Stored data:
○ ○ ○ ○ ○

-- ==== Sys2Proof/Certificates/Slice0/Obligations.lean ====
section
/-!
DEFINITION. The obligations: what the numbered rules of the manual say of the model, one `def Obligations.<Name> : Prop` each, and
the few words they are said in (`Sys2Proof.Says`). A statement about an instruction says that `exec` answers a next state, what that
state holds, and what it leaves as it was.
-/
namespace Sys2Proof.Says
open Sys2Proof.Machine

/-! ## Values (04 R74, 02 Table 02.3) -/

/-- Width of an integer type code: `.s8` and `.n8` are 0 and 1, up to `.s64` and `.n64`, 6 and 7. -/
def width (ty : BitVec 5) : Nat := 2 ^ (ty.toNat / 2 + 3)
/-- The even codes are signed. -/
def signed (ty : BitVec 5) : Bool := ty.toNat % 2 == 0
/-- Bits [w−1:0] of an operand, as the type reads them. -/
def operand (ty : BitVec 5) (v : W64) : Int :=
  if signed ty then (v.setWidth (width ty)).toInt else ((v.setWidth (width ty)).toNat : Int)
/-- A w-bit result in its register: sign-extended for `.s`, zero-extended for `.n`. -/
def extend (ty : BitVec 5) (v : W64) : W64 :=
  if signed ty then (v.setWidth (width ty)).signExtend 64 else (v.setWidth (width ty)).setWidth 64
/-- The low w bits of an exact integer in their register. -/
def result (ty : BitVec 5) (n : Int) : W64 := extend ty (BitVec.ofInt 64 n)
/-- `.sat`: clamped to the range of the type. -/
def clampTo (ty : BitVec 5) (n : Int) : Int :=
  if signed ty then max (-(2 ^ (width ty - 1) : Int)) (min (2 ^ (width ty - 1) - 1) n) else max 0 (min (2 ^ width ty - 1) n)
def satIf (sat : Bool) (ty : BitVec 5) (n : Int) : Int := if sat then clampTo ty n else n
/-- Conditions 0 to 5: eq, ne, lt, le, gt, ge. -/
def holds (c : Nat) (a b : Int) : Bool :=
  match c with
  | 0 => a = b | 1 => a ≠ b | 2 => a < b | 3 => a ≤ b | 4 => b < a | _ => b ≤ a

/-! ## What an instruction of a block writes, and its frame -/

/-- Nothing but the working registers of the core whose turn it is differs: every byte of memory reads as before, no effect is held,
and every other field of the state is the same. -/
def SameOutside (s t : State) : Prop :=
  (∃ r, t = s.setW r) ∧ t.blk.held = s.blk.held ∧ (∀ key h, t.readHome key h = s.readHome key h) ∧
    ∀ n, n ≠ s.cur → t.core n = s.core n

/-- The registers but the three files and their marks: loop registers, trap registers, colour, counts. -/
def SameSpecial (r q : Regs) : Prop :=
  q.lcnt = r.lcnt ∧ q.lbeg = r.lbeg ∧ q.lend = r.lend ∧ q.lact = r.lact ∧ q.tcause = r.tcause ∧ q.tval = r.tval ∧
    q.tblock = r.tblock ∧ q.tstat = r.tstat ∧ q.tvec = r.tvec ∧ q.tscr = r.tscr ∧ q.tmask = r.tmask ∧ q.colour = r.colour

/-- X[d] := v, and nothing else: x0 discards the value. -/
def WroteX (s t : State) (d : BitVec 6) (v : W64) : Prop :=
  t.x d = (if d = 0 then 0 else v) ∧ (∀ a, a ≠ d → t.x a = s.x a) ∧ (∀ q, t.w.getP q = s.w.getP q) ∧
    (∀ q, t.w.getV q = s.w.getV q) ∧ SameSpecial s.w t.w ∧ t.w.counts = s.w.counts ∧ SameOutside s t

/-- p[d] := v, and nothing else: a write to p0 is ignored. -/
def WroteP (s t : State) (d : BitVec 3) (v : W32) : Prop :=
  t.w.getP d = (if d = 0 then 0xFFFFFFFF else v) ∧ (∀ q, q ≠ d → t.w.getP q = s.w.getP q) ∧ (∀ a, t.x a = s.x a) ∧
    (∀ q, t.w.getV q = s.w.getV q) ∧ SameSpecial s.w t.w ∧ t.w.counts = s.w.counts ∧ SameOutside s t

/-- V[d] := v, and nothing else. -/
def WroteV (s t : State) (d : BitVec 5) (v : Line) : Prop :=
  t.w.getV d = v ∧ (∀ q, q ≠ d → t.w.getV q = s.w.getV q) ∧ (∀ a, t.x a = s.x a) ∧ (∀ q, t.w.getP q = s.w.getP q) ∧
    SameSpecial s.w t.w ∧ t.w.counts = s.w.counts ∧ SameOutside s t

/-- The instruction is well formed and its guard is true. -/
def Runs (i : Instr) (g : BitVec 3) (gs : Bool) (s : State) : Prop := i.wf = true ∧ s.guard g gs = true

/-- Run under its guard, the instruction answers a next state with X[d] = v and everything else as it was. -/
def GivesX (i : Instr) (g : BitVec 3) (gs : Bool) (s : State) (d : BitVec 6) (v : W64) : Prop :=
  Runs i g gs s → ∃ t, exec i s = .next t ∧ WroteX s t d v
def GivesP (i : Instr) (g : BitVec 3) (gs : Bool) (s : State) (d : BitVec 3) (v : W32) : Prop :=
  Runs i g gs s → ∃ t, exec i s = .next t ∧ WroteP s t d v
def GivesV (i : Instr) (g : BitVec 3) (gs : Bool) (s : State) (d : BitVec 5) (v : Line) : Prop :=
  Runs i g gs s → ∃ t, exec i s = .next t ∧ WroteV s t d v

end Sys2Proof.Says

open Sys2Proof Sys2Proof.Machine Sys2Proof.Says

/-! ## Scalar integers (04) -/

/-- 04 R74, Table 04.4, CMP: ADD, SUB, MUL (with `.sat` clamped), MULH, DIV, REM, MIN, MAX and CMP complete with the value the table
gives and change nothing else. -/
def Obligations.IntegerArithmeticResult : Prop :=
  ∀ (o : RRR) (s : State),
    let A := operand o.ty (s.x o.a)
    let B := operand o.ty (s.x o.b)
    let q := if B = 0 then -1 else A.tdiv B
    GivesX (.add o) o.g o.gs s o.d (result o.ty (satIf o.sat o.ty (A + B))) ∧
    GivesX (.sub o) o.g o.gs s o.d (result o.ty (satIf o.sat o.ty (A - B))) ∧
    GivesX (.mul o) o.g o.gs s o.d (result o.ty (satIf o.sat o.ty (A * B))) ∧
    GivesX (.mulh o) o.g o.gs s o.d (result o.ty (A * B / 2 ^ width o.ty)) ∧
    GivesX (.div o) o.g o.gs s o.d (result o.ty q) ∧
    GivesX (.rem o) o.g o.gs s o.d (result o.ty (if B = 0 then A else A - B * q)) ∧
    GivesX (.min o) o.g o.gs s o.d (result o.ty (min A B)) ∧
    GivesX (.max o) o.g o.gs s o.d (result o.ty (max A B)) ∧
    GivesX (.cmp o) o.g o.gs s o.d (if holds o.func.toNat A B then 1 else 0)

/-- 04 R74, Table 04.4, SEL: the bitwise forms and shifts (by B mod w) on the w bits of the type, and the selection by X[c] over all
64 bits. -/
def Obligations.IntegerBitwiseResult : Prop :=
  ∀ (o : RRR) (s : State),
    let k := (s.x o.b).toNat % width o.ty
    let A := (s.x o.a).setWidth (width o.ty)
    GivesX (.and o) o.g o.gs s o.d (extend o.ty (s.x o.a &&& s.x o.b)) ∧
    GivesX (.or o) o.g o.gs s o.d (extend o.ty (s.x o.a ||| s.x o.b)) ∧
    GivesX (.xor o) o.g o.gs s o.d (extend o.ty (s.x o.a ^^^ s.x o.b)) ∧
    GivesX (.shl o) o.g o.gs s o.d (extend o.ty (s.x o.a <<< k)) ∧
    GivesX (.shr o) o.g o.gs s o.d (extend o.ty ((A >>> k).setWidth 64)) ∧
    GivesX (.sar o) o.g o.gs s o.d (extend o.ty ((A.sshiftRight k).setWidth 64)) ∧
    GivesX (.sel o) o.g o.gs s o.d (extend o.ty (if s.x o.c = 0 then s.x o.b else s.x o.a))

/-- 04 R74, Table 04.5, MOVI, MOVHI, LEA: the immediate forms work on all 64 bits; LEA gives the address of 02 R28 without an
access. -/
def Obligations.ImmediateAndAddressResult : Prop :=
  ∀ (s : State),
    (∀ (o : RRI),
      let m : W64 := o.imm.signExtend 64
      GivesX (.addi o) o.g o.gs s o.d (s.x o.a + m) ∧ GivesX (.andi o) o.g o.gs s o.d (s.x o.a &&& m) ∧
      GivesX (.ori o) o.g o.gs s o.d (s.x o.a ||| m) ∧ GivesX (.xori o) o.g o.gs s o.d (s.x o.a ^^^ m) ∧
      GivesX (.shli o) o.g o.gs s o.d (s.x o.a <<< o.imm.toNat) ∧ GivesX (.shri o) o.g o.gs s o.d (s.x o.a >>> o.imm.toNat) ∧
      GivesX (.sari o) o.g o.gs s o.d ((s.x o.a).sshiftRight o.imm.toNat) ∧ GivesX (.movi o) o.g o.gs s o.d m ∧
      GivesX (.movhi o) o.g o.gs s o.d ((o.imm.setWidth 64 <<< 40) ||| (s.x o.a &&& 0xFFFFFFFFFF))) ∧
    ∀ (o : MEM),
      GivesX (.lea o) o.g o.gs s o.d
        (s.x o.a + (if o.ix then s.x o.b * BitVec.ofNat 64 (2 ^ o.sh.toNat) else 0) + o.off.signExtend 64)

/-- 04 R69, PCMP, PLOG, PMOV: predicates are written whole; bits are counted and found. -/
def Obligations.PredicateResult : Prop :=
  ∀ (o : RRR) (s : State),
    let A := s.w.getP (o.a.setWidth 3)
    let B := s.w.getP (o.b.setWidth 3)
    let d := o.d.setWidth 3
    (o.ty.toNat ≤ 7 → GivesP (.pcmp o) o.g o.gs s d
      (if holds o.func.toNat (operand o.ty (s.x o.a)) (operand o.ty (s.x o.b)) then 0xFFFFFFFF else 0)) ∧
    (8 ≤ o.ty.toNat → GivesP (.pcmp o) o.g o.gs s d
      (if Fp.cond o.func.toNat (opFp o.ty (s.x o.a)) (opFp o.ty (s.x o.b)) then 0xFFFFFFFF else 0)) ∧
    (o.func = 0 → GivesP (.plog o) o.g o.gs s d (A &&& B) ∧ GivesP (.pmov o) o.g o.gs s d ((s.x o.a).setWidth 32)) ∧
    (o.func = 1 → GivesP (.plog o) o.g o.gs s d (A ||| B) ∧ GivesX (.pmov o) o.g o.gs s o.d (A.setWidth 64)) ∧
    (o.func = 2 → GivesP (.plog o) o.g o.gs s d (A ^^^ B) ∧
      GivesX (.pmov o) o.g o.gs s o.d (BitVec.ofNat 64 ((List.range 32).countP fun l => A.getLsbD l))) ∧
    (o.func = 3 → GivesP (.plog o) o.g o.gs s d (A &&& ~~~B) ∧
      GivesX (.pmov o) o.g o.gs s o.d (BitVec.ofNat 64 (((List.range 32).find? fun l => A.getLsbD l).getD 32))) ∧
    (o.func = 4 → GivesP (.plog o) o.g o.gs s d (~~~A))

/-- What LREG leaves when it writes loop registers: the four as given, and everything else as it was. -/
def Sys2Proof.Says.WroteLoop (s t : State) (cnt beg fin : W64) (act : Bool) : Prop :=
  t.w.lcnt = cnt ∧ t.w.lbeg = beg ∧ t.w.lend = fin ∧ t.w.lact = act ∧ SameOutside s t ∧
    t.w = { s.w with lcnt := cnt, lbeg := beg, lend := fin, lact := act }

/-- 04 R55, LREG: the get forms read a loop register; the set forms write one; `.setbeg` and `.setend` under a running loop or with an
unaligned address, and `.setact` of an empty body, raise "loop register" (code 0x04) with tval X[a]. -/
def Obligations.LoopRegisterReadWrite : Prop :=
  ∀ (o : RRR) (s : State), Runs (.lreg o) o.g o.gs s →
    let A := s.x o.a
    let r := s.w
    let fault := exec (.lreg o) s = .next (s.faultAt s.cur 4 0 A)
    (o.func = 0 → ∃ t, exec (.lreg o) s = .next t ∧ WroteX s t o.d r.lcnt) ∧
    (o.func = 1 → ∃ t, exec (.lreg o) s = .next t ∧ WroteX s t o.d r.lbeg) ∧
    (o.func = 2 → ∃ t, exec (.lreg o) s = .next t ∧ WroteX s t o.d r.lend) ∧
    (o.func = 3 → ∃ t, exec (.lreg o) s = .next t ∧ WroteX s t o.d (if r.lact then 1 else 0)) ∧
    (o.func = 4 → ∃ t, exec (.lreg o) s = .next t ∧ WroteLoop s t A r.lbeg r.lend r.lact) ∧
    (o.func = 5 → if r.lact = true ∨ A.toNat % 8 ≠ 0 then fault
      else ∃ t, exec (.lreg o) s = .next t ∧ WroteLoop s t r.lcnt A r.lend r.lact) ∧
    (o.func = 6 → if r.lact = true ∨ A.toNat % 8 ≠ 0 then fault
      else ∃ t, exec (.lreg o) s = .next t ∧ WroteLoop s t r.lcnt r.lbeg A r.lact) ∧
    (o.func = 7 → if A.getLsbD 0 = true ∧ r.lend.toNat ≤ r.lbeg.toNat then fault
      else ∃ t, exec (.lreg o) s = .next t ∧ WroteLoop s t r.lcnt r.lbeg r.lend (A.getLsbD 0))

/-! ## Floating point (03, 04) -/

/-- The default NaN of a scalar floating-point type (Table 03.1). -/
def Sys2Proof.Says.defaultNaN (ty : BitVec 5) : W64 := if ty = 8 then 0x7FC00000 else if ty = 9 then 0x7FC0 else 0x7E00
/-- The word is a NaN of the type. -/
def Sys2Proof.Says.isNaNWord (ty : BitVec 5) (v : W64) : Prop :=
  if ty = 8 then 0x7F800000 < v.toNat % 2 ^ 31 else if ty = 9 then 0x7F80 < v.toNat % 2 ^ 15 else 0x7C00 < v.toNat % 2 ^ 15

/-- 03 R40, R42, R50, Table 04.6, FCMP: the scalar floating-point forms form the exact result and round it once to the type, the bits
above it zero; they count nothing. A NaN operand of FADD, FSUB, FMUL, FDIV or FMA gives the default NaN, whatever its payload, and
satisfies no condition of FCMP and PCMP but `.ne`; FMIN and FMAX ignore one NaN and give the default NaN for two. -/
def Obligations.FloatingPointResult : Prop :=
  (∀ (o : RRR) (s : State),
    let f := Fp.ofTy o.ty.toNat
    let A := opFp o.ty (s.x o.a)
    let B := opFp o.ty (s.x o.b)
    let C := opFp o.ty (s.x o.c)
    let once := fun (v : Fp.Val) (more : Bool) => BitVec.ofNat 64 (Fp.roundTo f o.rm.toNat false v more).raw
    GivesX (.fadd o) o.g o.gs s o.d (once (Fp.add o.rm.toNat A B) false) ∧
    GivesX (.fsub o) o.g o.gs s o.d (once (Fp.add o.rm.toNat A (Fp.neg B)) false) ∧
    GivesX (.fmul o) o.g o.gs s o.d (once (Fp.mul A B) false) ∧
    GivesX (.fdiv o) o.g o.gs s o.d (once (Fp.div A B).1 (Fp.div A B).2) ∧
    GivesX (.fma o) o.g o.gs s o.d (once (Fp.add o.rm.toNat (Fp.mul A B) C) false) ∧
    GivesX (.fmin o) o.g o.gs s o.d (once (Fp.fmin A B) false) ∧
    GivesX (.fmax o) o.g o.gs s o.d (once (Fp.fmax A B) false) ∧
    GivesX (.fcmp o) o.g o.gs s o.d (if Fp.cond o.func.toNat A B then 1 else 0)) ∧
  ∀ (o : RRR) (s : State),
    let N := defaultNaN o.ty
    let na := isNaNWord o.ty (s.x o.a)
    let nb := isNaNWord o.ty (s.x o.b)
    (na ∨ nb → GivesX (.fadd o) o.g o.gs s o.d N ∧ GivesX (.fsub o) o.g o.gs s o.d N ∧ GivesX (.fmul o) o.g o.gs s o.d N ∧
      GivesX (.fdiv o) o.g o.gs s o.d N ∧ GivesX (.fma o) o.g o.gs s o.d N ∧
      GivesX (.fcmp o) o.g o.gs s o.d (if o.func = 1 then 1 else 0) ∧
      (8 ≤ o.ty.toNat → GivesP (.pcmp o) o.g o.gs s (o.d.setWidth 3) (if o.func = 1 then 0xFFFFFFFF else 0))) ∧
    (isNaNWord o.ty (s.x o.c) → GivesX (.fma o) o.g o.gs s o.d N) ∧
    (na ∧ nb → GivesX (.fmin o) o.g o.gs s o.d N ∧ GivesX (.fmax o) o.g o.gs s o.d N)

/-- Count after a conversion: it stops at all ones (03 R45). -/
def Sys2Proof.Says.bumped (n : W32) : W32 := if n = 0xFFFFFFFF then n else n + 1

○ ○ ○ ○ ○

▶ Exercise directions
Transcribe, word for word, every line from the one containing "GivesX (.fadd o) o.g o.gs s o.d (once" through the final line of the entries, and nothing else.

▶ Answer for the task
    GivesX (.fadd o) o.g o.gs s o.d (once (Fp.add o.rm.toNat A B) false) ∧
    GivesX (.fsub o) o.g o.gs s o.d (once (Fp.add o.rm.toNat A (Fp.neg B)) false) ∧
    GivesX (.fmul o) o.g o.gs s o.d (once (Fp.mul A B) false) ∧
    GivesX (.fdiv o) o.g o.gs s o.d (once (Fp.div A B).1 (Fp.div A B).2) ∧
    GivesX (.fma o) o.g o.gs s o.d (once (Fp.add o.rm.toNat (Fp.mul A B) C) false) ∧
    GivesX (.fmin o) o.g o.gs s o.d (once (Fp.fmin A B) false) ∧
    GivesX (.fmax o) o.g o.gs s o.d (once (Fp.fmax A B) false) ∧
    GivesX (.fcmp o) o.g o.gs s o.d (if Fp.cond o.func.toNat A B then 1 else 0)) ∧
  ∀ (o : RRR) (s : State),
    let N := defaultNaN o.ty
    let na := isNaNWord o.ty (s.x o.a)
    let nb := isNaNWord o.ty (s.x o.b)
    (na ∨ nb → GivesX (.fadd o) o.g o.gs s o.d N ∧ GivesX (.fsub o) o.g o.gs s o.d N ∧ GivesX (.fmul o) o.g o.gs s o.d N ∧
      GivesX (.fdiv o) o.g o.gs s o.d N ∧ GivesX (.fma o) o.g o.gs s o.d N ∧
      GivesX (.fcmp o) o.g o.gs s o.d (if o.func = 1 then 1 else 0) ∧
      (8 ≤ o.ty.toNat → GivesP (.pcmp o) o.g o.gs s (o.d.setWidth 3) (if o.func = 1 then 0xFFFFFFFF else 0))) ∧
    (isNaNWord o.ty (s.x o.c) → GivesX (.fma o) o.g o.gs s o.d N) ∧
    (na ∧ nb → GivesX (.fmin o) o.g o.gs s o.d N ∧ GivesX (.fmax o) o.g o.gs s o.d N)

/-- Count after a conversion: it stops at all ones (03 R45). -/
def Sys2Proof.Says.bumped (n : W32) : W32 := if n = 0xFFFFFFFF then n else n + 1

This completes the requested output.